[Provided entries — start]
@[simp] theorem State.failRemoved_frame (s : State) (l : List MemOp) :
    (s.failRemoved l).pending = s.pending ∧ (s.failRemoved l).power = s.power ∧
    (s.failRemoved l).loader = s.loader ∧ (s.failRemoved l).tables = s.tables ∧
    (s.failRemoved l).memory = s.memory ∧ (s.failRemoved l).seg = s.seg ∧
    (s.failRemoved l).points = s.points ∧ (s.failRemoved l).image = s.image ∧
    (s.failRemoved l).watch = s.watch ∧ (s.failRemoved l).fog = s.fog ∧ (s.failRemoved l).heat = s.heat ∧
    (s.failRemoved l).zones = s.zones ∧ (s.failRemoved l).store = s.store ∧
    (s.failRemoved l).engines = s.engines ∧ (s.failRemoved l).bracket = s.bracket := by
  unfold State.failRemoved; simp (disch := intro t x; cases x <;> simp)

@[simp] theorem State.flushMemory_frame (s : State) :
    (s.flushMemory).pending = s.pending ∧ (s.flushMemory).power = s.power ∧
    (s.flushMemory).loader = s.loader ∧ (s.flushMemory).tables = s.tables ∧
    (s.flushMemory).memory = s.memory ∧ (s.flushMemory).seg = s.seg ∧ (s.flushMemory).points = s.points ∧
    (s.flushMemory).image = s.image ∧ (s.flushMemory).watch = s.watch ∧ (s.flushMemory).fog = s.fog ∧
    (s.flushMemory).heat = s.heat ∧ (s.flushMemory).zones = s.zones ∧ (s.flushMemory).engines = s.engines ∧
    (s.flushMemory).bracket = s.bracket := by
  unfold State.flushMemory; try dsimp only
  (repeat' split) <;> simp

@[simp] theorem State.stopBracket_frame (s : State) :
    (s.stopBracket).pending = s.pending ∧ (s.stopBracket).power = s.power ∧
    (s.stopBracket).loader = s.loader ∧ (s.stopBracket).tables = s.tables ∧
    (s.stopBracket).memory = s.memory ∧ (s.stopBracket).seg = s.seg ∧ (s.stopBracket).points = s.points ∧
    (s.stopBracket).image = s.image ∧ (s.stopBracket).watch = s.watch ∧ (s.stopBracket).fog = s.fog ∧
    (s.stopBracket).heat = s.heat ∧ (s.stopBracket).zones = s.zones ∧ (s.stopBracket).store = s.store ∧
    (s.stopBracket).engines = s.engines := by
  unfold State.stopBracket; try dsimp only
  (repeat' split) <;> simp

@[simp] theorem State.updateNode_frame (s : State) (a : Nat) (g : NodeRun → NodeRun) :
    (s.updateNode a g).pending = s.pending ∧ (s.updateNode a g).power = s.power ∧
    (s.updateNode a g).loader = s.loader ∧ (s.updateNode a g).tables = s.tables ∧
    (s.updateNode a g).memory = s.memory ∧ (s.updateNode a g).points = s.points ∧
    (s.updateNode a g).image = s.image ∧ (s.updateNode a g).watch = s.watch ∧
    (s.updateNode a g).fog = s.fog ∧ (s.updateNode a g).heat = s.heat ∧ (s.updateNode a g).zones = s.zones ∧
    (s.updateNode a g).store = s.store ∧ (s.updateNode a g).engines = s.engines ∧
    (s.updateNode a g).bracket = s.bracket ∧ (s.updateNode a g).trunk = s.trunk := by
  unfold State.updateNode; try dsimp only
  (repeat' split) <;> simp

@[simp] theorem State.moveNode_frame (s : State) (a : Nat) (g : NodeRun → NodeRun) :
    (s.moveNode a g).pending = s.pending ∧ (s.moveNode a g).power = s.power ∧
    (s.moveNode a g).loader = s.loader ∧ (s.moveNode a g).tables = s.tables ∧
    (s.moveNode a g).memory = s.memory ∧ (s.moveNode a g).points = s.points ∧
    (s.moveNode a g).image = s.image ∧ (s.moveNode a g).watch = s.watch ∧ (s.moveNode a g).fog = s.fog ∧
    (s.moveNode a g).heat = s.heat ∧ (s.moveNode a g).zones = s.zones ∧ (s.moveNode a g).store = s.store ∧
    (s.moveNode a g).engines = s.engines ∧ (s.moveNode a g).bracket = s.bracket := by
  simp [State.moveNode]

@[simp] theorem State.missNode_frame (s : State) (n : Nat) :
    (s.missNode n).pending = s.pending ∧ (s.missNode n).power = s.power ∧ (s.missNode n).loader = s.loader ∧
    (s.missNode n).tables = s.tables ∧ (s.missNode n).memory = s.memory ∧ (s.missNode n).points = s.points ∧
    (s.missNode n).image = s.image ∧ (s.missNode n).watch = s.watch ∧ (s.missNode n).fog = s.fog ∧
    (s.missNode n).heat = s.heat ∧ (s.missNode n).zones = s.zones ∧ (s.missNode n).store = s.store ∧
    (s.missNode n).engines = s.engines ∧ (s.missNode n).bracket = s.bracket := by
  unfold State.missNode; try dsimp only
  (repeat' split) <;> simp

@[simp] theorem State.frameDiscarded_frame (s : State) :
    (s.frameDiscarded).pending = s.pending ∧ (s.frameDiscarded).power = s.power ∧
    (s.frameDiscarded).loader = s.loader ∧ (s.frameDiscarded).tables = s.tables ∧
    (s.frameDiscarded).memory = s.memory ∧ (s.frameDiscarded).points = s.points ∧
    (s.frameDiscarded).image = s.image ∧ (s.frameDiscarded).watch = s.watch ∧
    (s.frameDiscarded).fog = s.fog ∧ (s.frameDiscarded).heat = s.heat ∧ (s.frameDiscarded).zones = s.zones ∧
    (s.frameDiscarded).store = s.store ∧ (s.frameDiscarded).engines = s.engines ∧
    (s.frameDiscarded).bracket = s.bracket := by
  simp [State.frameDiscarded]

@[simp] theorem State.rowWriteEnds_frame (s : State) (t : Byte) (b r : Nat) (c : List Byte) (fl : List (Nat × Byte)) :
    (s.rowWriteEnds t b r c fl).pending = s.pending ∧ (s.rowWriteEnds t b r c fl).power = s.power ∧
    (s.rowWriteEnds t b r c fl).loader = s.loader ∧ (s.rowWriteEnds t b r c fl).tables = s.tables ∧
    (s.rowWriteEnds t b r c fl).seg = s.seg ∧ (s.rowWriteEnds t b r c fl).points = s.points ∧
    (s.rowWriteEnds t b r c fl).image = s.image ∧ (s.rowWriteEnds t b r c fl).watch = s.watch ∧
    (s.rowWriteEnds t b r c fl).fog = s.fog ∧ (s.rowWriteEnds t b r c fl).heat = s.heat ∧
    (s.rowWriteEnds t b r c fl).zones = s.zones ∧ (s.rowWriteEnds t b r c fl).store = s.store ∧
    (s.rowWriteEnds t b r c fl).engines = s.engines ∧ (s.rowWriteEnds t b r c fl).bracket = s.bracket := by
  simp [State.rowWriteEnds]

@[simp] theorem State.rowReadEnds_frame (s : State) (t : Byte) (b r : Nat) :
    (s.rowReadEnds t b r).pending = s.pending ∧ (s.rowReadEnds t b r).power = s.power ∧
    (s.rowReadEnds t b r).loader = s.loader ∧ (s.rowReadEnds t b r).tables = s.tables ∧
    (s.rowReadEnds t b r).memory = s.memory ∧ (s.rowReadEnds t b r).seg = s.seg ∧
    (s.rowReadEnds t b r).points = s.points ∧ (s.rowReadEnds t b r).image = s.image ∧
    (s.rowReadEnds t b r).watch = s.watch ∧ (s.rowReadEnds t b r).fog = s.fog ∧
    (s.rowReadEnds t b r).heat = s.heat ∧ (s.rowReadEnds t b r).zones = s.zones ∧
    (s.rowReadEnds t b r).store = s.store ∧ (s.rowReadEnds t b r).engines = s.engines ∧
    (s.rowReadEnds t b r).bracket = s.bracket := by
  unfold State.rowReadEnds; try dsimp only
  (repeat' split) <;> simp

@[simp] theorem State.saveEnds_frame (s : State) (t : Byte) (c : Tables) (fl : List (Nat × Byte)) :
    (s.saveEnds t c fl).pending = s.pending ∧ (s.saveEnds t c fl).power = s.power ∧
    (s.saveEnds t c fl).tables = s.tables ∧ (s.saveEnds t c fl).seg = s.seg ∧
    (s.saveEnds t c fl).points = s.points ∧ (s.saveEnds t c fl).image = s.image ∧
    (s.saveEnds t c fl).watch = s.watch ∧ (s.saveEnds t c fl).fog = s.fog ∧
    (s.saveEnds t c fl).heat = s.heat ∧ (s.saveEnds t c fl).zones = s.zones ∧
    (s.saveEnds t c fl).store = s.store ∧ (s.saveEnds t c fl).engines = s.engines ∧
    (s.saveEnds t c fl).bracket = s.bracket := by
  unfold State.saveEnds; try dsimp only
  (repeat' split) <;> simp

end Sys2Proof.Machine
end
[Provided entries — finish]
Assignment: Look above for the line holding "(s.failRemoved l).zones = s.zones" and the line holding "unfold State.failRemoved; simp". Retype both, and every line between them, word for word and nothing else.

Answer for the task:
    (s.failRemoved l).zones = s.zones ∧ (s.failRemoved l).store = s.store ∧
    (s.failRemoved l).engines = s.engines ∧ (s.failRemoved l).bracket = s.bracket := by
  unfold State.failRemoved; simp (disch := intro t x; cases x <;> simp)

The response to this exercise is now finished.